Prompt:
For the data below, restate word for word only the lines from the line containing "5 and 13. -/" through the line containing "and R114. -/", both ends included.
※
-- ==== Sys2Proof/Tests/Slice0.lean ====
section
/-! SUPPORT. Tests: the well-formedness smoke, the encodings of spec/30_encoding.md rule R56 written out bit by
bit, one step of each instruction with the result of spec/95_test_vectors.md (the row is named), and for each
obligation with hypotheses a state and operands that meet them. -/

namespace Sys2Proof.Tests

open Sys2Proof Sys2Proof.Machine Sys2Proof.Claims

/-! ## Helpers -/

/-- The state at `pc` with `bytes` placed there, `x0`, `x1` in R0, R1 and zero in the other registers. -/
def at_ (pc : PcWord) (bytes : List Byte) (x0 x1 : Byte) : State :=
  { State.reset with
    regs := #v[x0, x1, 0, 0, 0, 0, 0, 0], pc := pc, mem := placeBytes bytes pc.toNat [] }

/-- The same at address 0. -/
def start (bytes : List Byte) (x0 x1 : Byte) : State := at_ 0 bytes x0 x1

/-- `s` with another SP. -/
def withSp (sp : Byte) (s : State) : State := { s with sp := sp }

/-- `s` with one more cell written. -/
def withCell (a : Nat) (v : Byte) (s : State) : State := { s with mem := s.mem.write a v }

/-- `s` with other flags. -/
def withFl (fl : BitVec 3) (s : State) : State := { s with fl := fl }

/-- The state after one step, if there is one. -/
def after (s : State) : Option State :=
  match step s with
  | .next t => some t
  | .fault _ => none
  | .refused _ => none

/-- R0, R1, PC and the cause after one step. -/
def view (s : State) : Option (Byte × Byte × PcWord × Option FatalError) :=
  (after s).map fun t => (t.regs[0], t.regs[1], t.pc, t.err)

/-- SP, one cell, PC and the cause after one step. -/
def viewStack (s : State) (a : Nat) : Option (Byte × Byte × PcWord × Option FatalError) :=
  (after s).map fun t => (t.sp, t.mem.read a, t.pc, t.err)

/-- The flags, the output and PC after one step. -/
def viewOut (s : State) : Option (BitVec 3 × List OutEvent × PcWord) :=
  (after s).map fun t => (t.fl, t.out, t.pc)

/-! ## Well-formedness: one ill-formed term for each operand that is checked -/

theorem smoke_r : (Instr.push 0x08).wellFormed = false ∧ (Instr.push 0x07).wellFormed = true := by decide
theorem smoke_rr_first : (Instr.add 0x08 0x00).wellFormed = false := by decide
theorem smoke_rr_second : (Instr.st 0x00 0xFF).wellFormed = false := by decide
theorem smoke_ri : (Instr.ldi 0x09 0x00).wellFormed = false ∧ (Instr.ldi 0x00 0xFF).wellFormed = true := by
  decide
theorem smoke_z : Instr.ret.wellFormed = true := by decide

/-! ## Decoding: the binary column of rule R56, operand bytes in memory order -/

theorem test_decode_z :
    decode [0b00000000] = .ok (.nop, []) ∧ decode [0b00000001] = .ok (.hlt, []) ∧
      decode [0b00010001, 0xFF] = .ok (.ret, [0xFF]) := by decide

theorem test_decode_r_other :
    decode [0b01000101, 0x01] = .ok (.push 0x01, []) ∧ decode [0b01000110, 0x02] = .ok (.pop 0x02, []) ∧
      decode [0b01000111, 0x03] = .ok (.prn 0x03, []) ∧ decode [0b01001000, 0x04] = .ok (.pra 0x04, []) := by
  decide

theorem test_decode_r_control :
    decode [0b01010000, 0x01] = .ok (.call 0x01, []) ∧ decode [0b01010100, 0x02] = .ok (.jmp 0x02, []) ∧
      decode [0b01010101, 0x03] = .ok (.jeq 0x03, []) ∧ decode [0b01010110, 0x04] = .ok (.jne 0x04, []) ∧
      decode [0b01010111, 0x05] = .ok (.jgt 0x05, []) ∧ decode [0b01011000, 0x06] = .ok (.jlt 0x06, []) ∧
      decode [0b01011001, 0x07] = .ok (.jle 0x07, []) ∧ decode [0b01011010, 0x08] = .ok (.jge 0x08, []) := by
  decide

theorem test_decode_r_alu :
    decode [0b01100101, 0x01] = .ok (.inc 0x01, []) ∧ decode [0b01100110, 0x02] = .ok (.dec 0x02, []) ∧
      decode [0b01101001, 0x03] = .ok (.not 0x03, []) := by decide

theorem test_decode_rr_memory :
    decode [0b10000010, 0x01, 0xFE] = .ok (.ldi 0x01 0xFE, []) ∧
      decode [0b10000011, 0x01, 0x02] = .ok (.ld 0x01 0x02, []) ∧
      decode [0b10000100, 0x01, 0x02] = .ok (.st 0x01 0x02, []) := by decide

theorem test_decode_rr_arithmetic :
    decode [0b10100000, 0x01, 0x02] = .ok (.add 0x01 0x02, []) ∧
      decode [0b10100001, 0x01, 0x02] = .ok (.sub 0x01 0x02, []) ∧
      decode [0b10100010, 0x01, 0x02] = .ok (.mul 0x01 0x02, []) ∧
      decode [0b10100011, 0x01, 0x02] = .ok (.div 0x01 0x02, []) ∧
      decode [0b10100100, 0x01, 0x02] = .ok (.mod 0x01 0x02, []) ∧
      decode [0b10100111, 0x01, 0x02] = .ok (.cmp 0x01 0x02, []) := by decide

theorem test_decode_rr_logic :
    decode [0b10101000, 0x01, 0x02] = .ok (.and 0x01 0x02, []) ∧
      decode [0b10101010, 0x01, 0x02] = .ok (.or 0x01 0x02, []) ∧
      decode [0b10101011, 0x01, 0x02] = .ok (.xor 0x01 0x02, []) ∧
      decode [0b10101100, 0x01, 0x02] = .ok (.shl 0x01 0x02, []) ∧
      decode [0b10101101, 0x01, 0x02] = .ok (.shr 0x01 0x02, []) := by decide

/-- The invalid bytes vector V10 lists. -/
theorem test_decode_invalid :
    ([0x20, 0x60, 0xE0, 0x10, 0x90, 0x02, 0x42, 0x52, 0x13, 0xA5, 0xB0, 0xC0, 0xFF] : List Byte).all
      (fun op => decode [op, 0x00, 0x00] == .error (.invalidOpcode op)) = true := by decide

/-- Rule R60's own examples. -/
theorem test_text :
    (Instr.ldi 0x00 0x08).text = "LDI R0,8" ∧ (Instr.add 0x00 0x01).text = "ADD R0,R1" ∧
      Instr.hlt.text = "HLT" ∧ (Instr.prn 0x00).text = "PRN R0" := by decide

/-! ## One step of each instruction -/

/-- V1, rows 4 and 11. -/
theorem test_add : view (start [0xA0, 0x00, 0x01] 0x80 0xFF) = some (0x7F, 0xFF, 3, none) := by decide
theorem test_sub : view (start [0xA1, 0x00, 0x01] 0xCC 0xAA) = some (0x22, 0xAA, 3, none) := by decide
theorem test_mul : view (start [0xA2, 0x00, 0x01] 0xCC 0xAA) = some (0x78, 0xAA, 3, none) := by decide

/-- V2, rows 2, 8 and 3, and the zero divisor. -/
theorem test_div : view (start [0xA3, 0x00, 0x01] 0xF9 0x02) = some (0xFD, 0x02, 3, none) := by decide
theorem test_div_wraps : view (start [0xA3, 0x00, 0x01] 0x80 0xFF) = some (0x80, 0xFF, 3, none) := by decide
theorem test_mod : view (start [0xA4, 0x00, 0x01] 0x07 0xFE) = some (0x01, 0xFE, 3, none) := by decide
theorem test_mod_zero :
    view (start [0xA4, 0x00, 0x01] 0x05 0x00) = some (0x05, 0x00, 0, some .divideByZero) := by decide

/-- V3, rows 5 and 9. -/
theorem test_cmp : viewOut (start [0xA7, 0x00, 0x01] 0xFF 0x01) = some (0b100, [], 3) := by decide
theorem test_cmp_greater : viewOut (start [0xA7, 0x00, 0x01] 0x00 0x90) = some (0b010, [], 3) := by decide

/-- V4. -/
theorem test_and : view (start [0xA8, 0x00, 0x01] 0xCC 0xAA) = some (0x88, 0xAA, 3, none) := by decide
theorem test_or : view (start [0xAA, 0x00, 0x01] 0xCC 0xAA) = some (0xEE, 0xAA, 3, none) := by decide
theorem test_xor : view (start [0xAB, 0x00, 0x01] 0xCC 0xAA) = some (0x66, 0xAA, 3, none) := by decide
theorem test_inc : view (start [0x65, 0x00] 0x7F 0x01) = some (0x80, 0x01, 2, none) := by decide
theorem test_dec : view (start [0x66, 0x00] 0x00 0x01) = some (0xFF, 0x01, 2, none) := by decide
theorem test_not : view (start [0x69, 0x00] 0x0F 0x01) = some (0xF0, 0x01, 2, none) := by decide

/-- V5, rows 5 and 13. -/
theorem test_shl : view (start [0xAC, 0x00, 0x01] 0x55 0x05) = some (0xA0, 0x05, 3, none) := by decide
theorem test_shr : view (start [0xAD, 0x00, 0x01] 0x55 0x90) = some (0xFF, 0x90, 3, none) := by decide

/-- Rules R102, R103 (examples) and R114. -/
theorem test_call : viewStack (at_ 6 [0x50, 0x01] 0x00 0x20) 0xF3 = some (0xF3, 0x08, 0x20, none) := by decide
theorem test_call_at_254 :
    viewStack (at_ 254 [0x50, 0x01] 0x00 0x20) 0xF3 =
      some (0xF4, 0x00, 254, some (.addressOutOfRange 256)) := by decide
theorem test_ret :
    viewStack (withSp 0xF3 (withCell 0xF3 0x08 (start [0x11] 0x00 0x00))) 0xF3 =
      some (0xF4, 0x00, 8, none) := by decide
theorem test_ret_empty :
    viewStack (start [0x11] 0x00 0x00) 0xF4 = some (0xF4, 0x00, 0, some .stackUnderflow) := by decide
※
Result for this exercise:
/-- V5, rows 5 and 13. -/
theorem test_shl : view (start [0xAC, 0x00, 0x01] 0x55 0x05) = some (0xA0, 0x05, 3, none) := by decide
theorem test_shr : view (start [0xAD, 0x00, 0x01] 0x55 0x90) = some (0xFF, 0x90, 3, none) := by decide

/-- Rules R102, R103 (examples) and R114. -/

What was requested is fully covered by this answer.